/-! ### Completion (R248, R249, R252) -/

/-- Bytes a copy has written of the elements before `next` (R353). -/
def CopyOp.written (c : CopyOp) (next : Nat) : Nat :=
  let n := ((List.range next).filter fun i => (c.elem i).1 ≠ .none).length
  n * (if c.dst.isNi8 then c.dst.planes else formatBits c.dst.fmt) / 8 * if c.isMc then c.targets.length else 1

/-- The payload has left the engine; or an element was refused. -/
def State.toLanding (s : State) (c : CopyOp) (next status reason info : Nat) : State :=
  (s.onCopy c.id fun c =>
    { c with stage := .landing, slot := none, next := next, status := status, reason := reason, info := BitVec.ofNat 32 info }).count
      c.tenant 0x0B (c.written next)

/-- Move what can be moved: to landing, or to the element that misses. -/
def State.runCopy (s : State) (c : CopyOp) : State × Option (AccKind × Nat) :=
  let (s1, next, h) := s.moveElems c c.next (c.shape.boxSize - c.next)
  match h with
  | none => (s1.toLanding c next 0 0 0, none)
  | some .wait => (s1.onCopy c.id fun c => { c with next := next }, none)
  | some (.refused r k va) =>
    let s2 := match (if r = 0x09 ∧ k = .w then windowOff va else none) with
      | some o => s1.dropAt (c.quad * 16 + s.offAt c.gang o / 2 ^ 17)
      | none => s1
    (s2.toLanding c next 1 r va, none)
  | some (.miss k va) => (s1.onCopy c.id fun c => { c with next := next }, some (k, va))

/-- Whether the copy subtracts its bytes: its size and its record are defined (R252). -/
def CopyOp.subtracts (c : CopyOp) : Bool :=
  decide (c.dst.fmt ≠ 15) && !c.dimsBad && !c.boxBad && (!c.dst.isNi8 || (decide (1 ≤ c.dst.planes) && decide (c.dst.planes ≤ 8)))

/-- One quad's transaction barrier: the packed count, then the bytes. -/
def State.tbarLand (s : State) (c : CopyOp) (quad bank off : Nat) : State :=
  let a := sramBase (quad * 16 + bank) + off
  let s1 := if c.packs then s.perform (a + 8) (leBytes c.packed 4) c.patBad 0 else s
  s1.tbarAdd a false (-(c.dst.boxBytes : Int)) (s1.poisonOf a 8) 0

/-- Steps 2 and 3 of R249. -/
def State.landTbars (s : State) (c : CopyOp) : State :=
  match (if c.subtracts then c.tbarAt else none) with
  | none => s
  | some (bank, off) =>
    if c.isMc then
      c.targets.foldl (fun (s : State) t =>
        if s.secondary c.wg ∧ t.2 ≠ c.quad then s
        else if s.checkTag c.tenant 2 (t.2 * 16 + bank) then s.tbarLand c t.2 bank off
        else (s.dropAt (t.2 * 16 + bank)).onCopy c.id fun c =>
          { c with dropped := c.dropped ||| BitVec.ofNat 16 (2 ^ t.1) }) s
    else if s.bankOk c.quad c.tenant c.gang bank then s.tbarLand c c.quad (s.offAt c.gang (bank * 2 ^ 17) / 2 ^ 17) off
    else s

/-- The status a copy completes with: writes dropped at a target make an OK MC_DROPPED (R257). -/
def CopyOp.outcome (c : CopyOp) : Nat × Nat × Nat :=
  if c.status = 0 ∧ c.dropped ≠ 0#16 then (2, 0, c.dropped.toNat)
  else if c.status = 0 then (0, 0, if c.packs then c.packed else 0)
  else (c.status, c.reason, c.info.toNat)

/-- Complete a stamp area at a physical address (R231, R248). -/
def State.engineStamp (s : State) (quad launch : Nat) (tag : Tag) (engine : Nat) (wg : Option Nat) (a st info : Nat) :
    State :=
  if regionOf a = 4 then s.bumpStamp a st info
  else if s.secondary wg then s
  else
    match s.homeOf quad tag .w a 16 with
    | .here b => s.bumpStamp b st info
    | .keyless => s.engineFail engine quad launch tag 1 0
    | .other => s
    | .refused => s.lostWrite tag quad launch .w a (BitVec.ofNat 64 a)

/-- Whether a saved copy of an issuer, older than another operation, waits to be handed back to an engine (R184, R259). -/
def State.copySaved (s : State) (uid : Nat) (tid : Option Nat) (before : Nat) : Bool :=
  s.gangs.any fun g => g.savedCopies.any fun c => decide (c.wg = some uid) && decide (c.tid = tid) && decide (c.id < before)

/-- The same for a saved matrix operation (R275). -/
def State.opSaved (s : State) (uid : Nat) (tid : Option Nat) (before : Nat) : Bool :=
  s.gangs.any fun g => g.savedOps.any fun o => decide (o.wg = some uid) && decide (o.tid = tid) && decide (o.seq < before)

/-- Lower the copy counter once for each oldest copy of an issuer that has completed (R89, R249). -/
def State.drainCopies (s : State) (uid : Nat) (tid : Option Nat) : Nat → State
  | 0 => s
  | n + 1 =>
    match s.copies.find? fun c => decide (c.wg = some uid) && decide (c.tid = tid) with
    | some c =>
      if c.stage = .finished ∧ ¬ s.copySaved uid tid c.id then
        (({ s with copies := s.copies.filter fun d => d.id ≠ c.id } : State).complete uid tid (.copy c.col)).drainCopies uid tid n
      else s
    | none => s

/-- The matrix operation of an issuer that comes first in its order (R89). -/
def State.firstMatop (s : State) (uid : Nat) (tid : Option Nat) : Option MatOp :=
  bestOf (fun a b => decide (a.seq < b.seq)) (s.matops.filter fun o => decide (o.wg = some uid) && decide (o.tid = tid))

/-- Lower the matrix counter once for each operation of an issuer that has completed, in issue order (R276); a copy that
has yet to enqueue its pass keeps later ones back. -/
def State.drainMatrix (s : State) (uid : Nat) (tid : Option Nat) : Nat → State
  | 0 => s
  | n + 1 =>
    match s.firstMatop uid tid with
    | none => s
    | some o =>
      let held := s.copies.any fun c => decide (c.wg = some uid) && decide (c.tid = tid) && c.fs.isSome &&
        decide (c.id < o.seq) && decide (c.stage ≠ .finished)
      if o.done ∧ ¬ held ∧ ¬ s.copySaved uid tid o.seq ∧ ¬ s.opSaved uid tid o.seq then
        (({ s with matops := s.matops.filter fun p => p.id ≠ o.id } : State).complete uid tid .matrix).drainMatrix uid tid n
      else s

/-- Steps 5 and 6 of R249: status, stamp or record; entries and slot are free; the counter, or the command. -/
def State.sealCopy (s : State) (id : Nat) : State :=
  match s.copy? id with
  | none => s
  | some c =>
    let (st, reason, info) := c.outcome
    let s1 := match c.stampPa with
      | some a => s.engineStamp c.quad (c.launch.getD 0) c.tenant 0 c.wg a (st + reason * 256) info
      | none => if st = 1 ∨ st = 3 then s.engineFail 0 c.quad (c.launch.getD 0) c.tenant st reason else s
    let s2 := ({ s1 with score := s1.score.filter fun e => e.op ≠ id } : State).count c.tenant 0x0A 1
    let s3 := s2.onCopy id fun c => { c with stage := .finished, slot := none }
    match c.wg, c.queue with
    | some u, _ =>
      let s4 := if c.fs.isSome ∧ (st = 1 ∨ st = 3) then s3.complete u c.tid .matrix else s3
      (s4.drainMatrix u c.tid s4.matops.length).drainCopies u c.tid s4.copies.length
    | none, some (q, k) =>
      ({ s3 with copies := s3.copies.filter fun d => d.id ≠ id } : State).completeCmd q k 0 st reason info
    | none, none => s3

/-- The payload is performed: counts and bytes, then the follow-on pass waits for its place, or the copy completes. -/
def State.landCopy (s : State) (c : CopyOp) : State :=
  let s1 := s.landTbars c
  match s1.copy? c.id with
  | none => s1
  | some d =>
    if d.fs.isSome ∧ (d.status = 0 ∨ d.status = 2) then s1.onCopy c.id fun d => { d with stage := .following }
    else s1.sealCopy c.id

/-- Whether none of a copy's writes is in the network. -/
def State.landed (s : State) (c : CopyOp) : Bool := !(s.inbound.any fun i => i.copy = c.id)

/-- Whether a copy has effects outside its quad: its destination, another target, or its stamp (R379). -/
def CopyOp.reachesOut (c : CopyOp) : Bool :=
  c.isMc || decide (c.dst.base.toNat / 2 ^ 56 ≠ 0xFE) || c.stampPa.any fun a => regionOf a ≠ 4

/-- The name under which a twin hears of the completion of a copy: the issuing thread, the vamp as 4096, and the word's offset. -/
def CopyOp.inboxKey (c : CopyOp) : Nat × Nat := (c.tid.getD 4096, c.pc)

/-- Whether a secondary twin's copy must hear of the primary's completion (R379); one whose primary has ended does not (log 78). -/
def State.awaitsTwin (s : State) (c : CopyOp) : Bool :=
  (c.wg.bind s.wg?).any fun w => w.twin.isSome && !w.primary && c.reachesOut && s.paired w

/-- Whether it has heard. -/
def State.twinDone (s : State) (c : CopyOp) : Bool :=
  !s.awaitsTwin c || (c.wg.bind s.wg?).any fun w => (w.takeInbox c.inboxKey.1 c.inboxKey.2).isSome

/-- The completion of a copy with effects outside its quad crosses to the twin: the primary's is sent, the secondary's taken (R379). -/
def State.tellTwin (s : State) (c : CopyOp) : State :=
  match c.wg.bind s.wg? with
  | none => s
  | some w =>
    if ¬ c.reachesOut then s
    else if w.primary then
      match w.twin with
      | some u => s.onWg u fun v => { v with inbox := v.inbox ++ [(c.inboxKey.1, c.inboxKey.2, 0, none)] }
      | none => s
    else match w.takeInbox c.inboxKey.1 c.inboxKey.2 with
      | some (_, w') => s.onWg w.uid fun _ => w'
      | none => s

/-- `COPY_COMPLETE` (R249): the elements move; when every write is performed, and a secondary twin has heard of the primary's completion,
the copy completes. -/
def execCopyComplete (id : Nat) (s : State) : Answer :=
  match s.copy? id with
  | none => done s
  | some c =>
    match c.stage with
    | .moving =>
      if s.mayMove c then
        let (s1, go) := s.enterTargets c
        if ¬ go then done s
        else
          match s1.runCopy c with
          | (s2, none) => done s2.advanceFree
          | (_, some _) => done s1
      else done s
    | .landing => if s.landed c ∧ s.twinDone c then done ((s.tellTwin c).landCopy c) else done s
    | _ => done s

/-- Suspension slots of a quad that are free. -/
def State.freeSlot (s : State) (quad : Nat) : Option Nat :=
  (List.range 4).find? fun k => !(s.copies.any fun c => c.quad = quad && decide (c.slot = some k))

/-- `COPY_SUSPEND` (R259): an element's translation misses; with no slot free the copy ends with reason 0x0C. -/
def execCopySuspend (id : Nat) (s : State) : Answer :=
  match s.copy? id with
  | none => done s
  | some c =>
    let (s0, go) := s.enterTargets c
    if s.mayMove c ∧ go then
      match s0.runCopy c with
      | (_, none) => done s
      | (s1, some (k, va)) =>
        match c.slot.orElse fun _ => s1.freeSlot c.quad with
        | some slot =>
          let s2 := s1.onCopy id fun c => { c with stage := .suspended, slot := some slot, missed := some (k.code, va) }
          done ((s2.count c.tenant 0x0E 1).postFault (plainRec cCopyFault c.quad (c.launch.getD 0)
            (BitVec.ofNat 32 (9 + k.code * 16 + slot * 64)) c.tenant (BitVec.ofNat 64 va))).advanceFree
        | none =>
          let next := (s1.copy? id).elim 0 fun c => c.next
          done (s1.toLanding c next 1 0x0C va).advanceFree
    else done s

/-- Whether the link calendar lets an engine's write to a bank through now: within a quad it takes no link (R309). -/
def State.inboundServed (s : State) (i : Inbound) : Bool :=
  (s.copy? i.copy).all fun c => decide (c.quad = i.bank / 16) || s.slotOpen (c.quad / 96) 3 (Tag.part i.tag)

/-- `BANK_INBOUND_WRITE` (R239): checked against the bank's tag; a refused write is dropped and counted. -/
def execBankInboundWrite (id : Nat) (s : State) : Answer :=
  match (s.inbound.find? fun i => i.id = id).filter s.inboundServed with
  | none => done s
  | some i =>
    let s1 : State := { s with inbound := s.inbound.filter fun j => j.id ≠ id }
    let a := sramBase i.bank + i.off
    if s.checkTag i.tag 2 i.bank then
      done (s1.perform a (((s1.readMem a i.data.length).zip (i.data.zip i.mask)).map fun (o, d, m) =>
        (o &&& ~~~ m) ||| (d &&& m)) i.poison 0)
    else
      let s2 := s1.dropAt i.bank
      match i.bit with
      | some b => done (s2.onCopy i.copy fun c => { c with dropped := c.dropped ||| BitVec.ofNat 16 (2 ^ b) })
      | none => done (s2.onCopy i.copy fun c =>
          if c.status = 0 then
            { c with status := 1, reason := 9, info := BitVec.ofNat 32 (s.progOff c.gang (i.bank % 16 * 2 ^ 17 + i.off)) }
          else c)

/-! ### Issue (R253-R255) -/

/-- The registers a copy reads: those of a thread, or the workgroup's common registers. -/
structure EngineRegs where
  read : Nat → Reg
  limit : Nat
  first : Nat
  sc : Nat

/-- Registers of format E from the field sc. -/
def Who.engineRegs (x : Who) (t : Option Thread) (sc : BitVec 8) : EngineRegs :=
  match t with
  | some t => ⟨fun n => t.reg x.s n, x.w.quota, sc.toNat, sc.toNat⟩
  | none => ⟨fun n => x.w.creg n, x.w.commons.length, sc.toNat - 0x80, sc.toNat⟩

/-- `REG_QUOTA` at order 7 of the first of `n` registers that does not exist (R254). -/
def EngineRegs.over (r : EngineRegs) (n : Nat) : Option FaultInfo :=
  (List.range n).findSome? fun i =>
    if r.limit ≤ r.first + i then some ⟨cQuota, BitVec.ofNat 32 (r.sc + i + 256 * r.limit), 0⟩ else none

def EngineRegs.words (r : EngineRegs) (n : Nat) : List Word := (List.range n).map fun i => (r.read (r.first + i)).val

def EngineRegs.poison (r : EngineRegs) (n : Nat) : Poison :=
  (List.range n).foldl (fun (p : Poison) i => p.join (r.read (r.first + i)).poison) none

/-- A plain read of `n` bytes at issue, and the state after. -/
def Who.readAt (x : Who) (s : State) (va : DWord) (n : Nat) : Except FaultInfo (State × List PByte) :=
  match x.s.translate x.w .r false va n with
  | .error f => .error f
  | .ok loc => .ok (s.readLoc x.w false loc n)

/-- The pair of records (R243). -/
def Who.readRecords (x : Who) (ab : BitVec 4) : Except FaultInfo (State × List PByte × List PByte) :=
  let a := x.w.addr ab.toNat
  match a.poison with
  | some q => .error (poisonFault q 0)
  | none =>
    let v := a.val.toNat
    if v % 128 ≠ 0 then .error ⟨cMisalign, a.val.setWidth 32, a.val⟩
    else if v / 2 ^ 56 ≠ 0 ∧ v / 2 ^ 56 ≠ 0xFE then .error (protectAt 0x4 .r a.val)
    else
      match x.readAt x.s a.val 128 with
      | .error f => .error f
      | .ok (s1, b1) =>
        match (if (v + 128) % 2 ^ 64 / 2 ^ 56 ≠ 0 ∧ (v + 128) % 2 ^ 64 / 2 ^ 56 ≠ 0xFE then .error (protectAt 0x4 .r (a.val + 128))
          else x.readAt s1 (a.val + 128) 128) with
        | .error f => .error f
        | .ok (s2, b2) => .ok (s2, b1, b2)

/-- The checks of a stamp area (R248): where it lies, if there is one. -/
def Who.stampAt (x : Who) (va : DWord) : Except FaultInfo (Option Nat) :=
  if va = 0#64 then .ok none
  else if va.toNat % 16 ≠ 0 then .error ⟨cMisalign, va.setWidth 32, va⟩
  else if va.toNat / 2 ^ 56 = 0xFD then .error (protectAt 0x4 .w va)
  else
    match x.s.translate x.w .w false va 16 with
    | .error f => .error f
    | .ok (.mem a) => if regionOf a = 2 then .error (protectAt 0x4 .w va) else .ok (some a)
    | .ok _ => .error (protectAt 0x4 .w va)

━━━━━━

**Assignment**
From the line containing "else if v /" down to the final line of the records above, copy everything exactly and include nothing else.

**Written response**
    else if v / 2 ^ 56 ≠ 0 ∧ v / 2 ^ 56 ≠ 0xFE then .error (protectAt 0x4 .r a.val)
    else
      match x.readAt x.s a.val 128 with
      | .error f => .error f
      | .ok (s1, b1) =>
        match (if (v + 128) % 2 ^ 64 / 2 ^ 56 ≠ 0 ∧ (v + 128) % 2 ^ 64 / 2 ^ 56 ≠ 0xFE then .error (protectAt 0x4 .r (a.val + 128))
          else x.readAt s1 (a.val + 128) 128) with
        | .error f => .error f
        | .ok (s2, b2) => .ok (s2, b1, b2)

/-- The checks of a stamp area (R248): where it lies, if there is one. -/
def Who.stampAt (x : Who) (va : DWord) : Except FaultInfo (Option Nat) :=
  if va = 0#64 then .ok none
  else if va.toNat % 16 ≠ 0 then .error ⟨cMisalign, va.setWidth 32, va⟩
  else if va.toNat / 2 ^ 56 = 0xFD then .error (protectAt 0x4 .w va)
  else
    match x.s.translate x.w .w false va 16 with
    | .error f => .error f
    | .ok (.mem a) => if regionOf a = 2 then .error (protectAt 0x4 .w va) else .ok (some a)
    | .ok _ => .error (protectAt 0x4 .w va)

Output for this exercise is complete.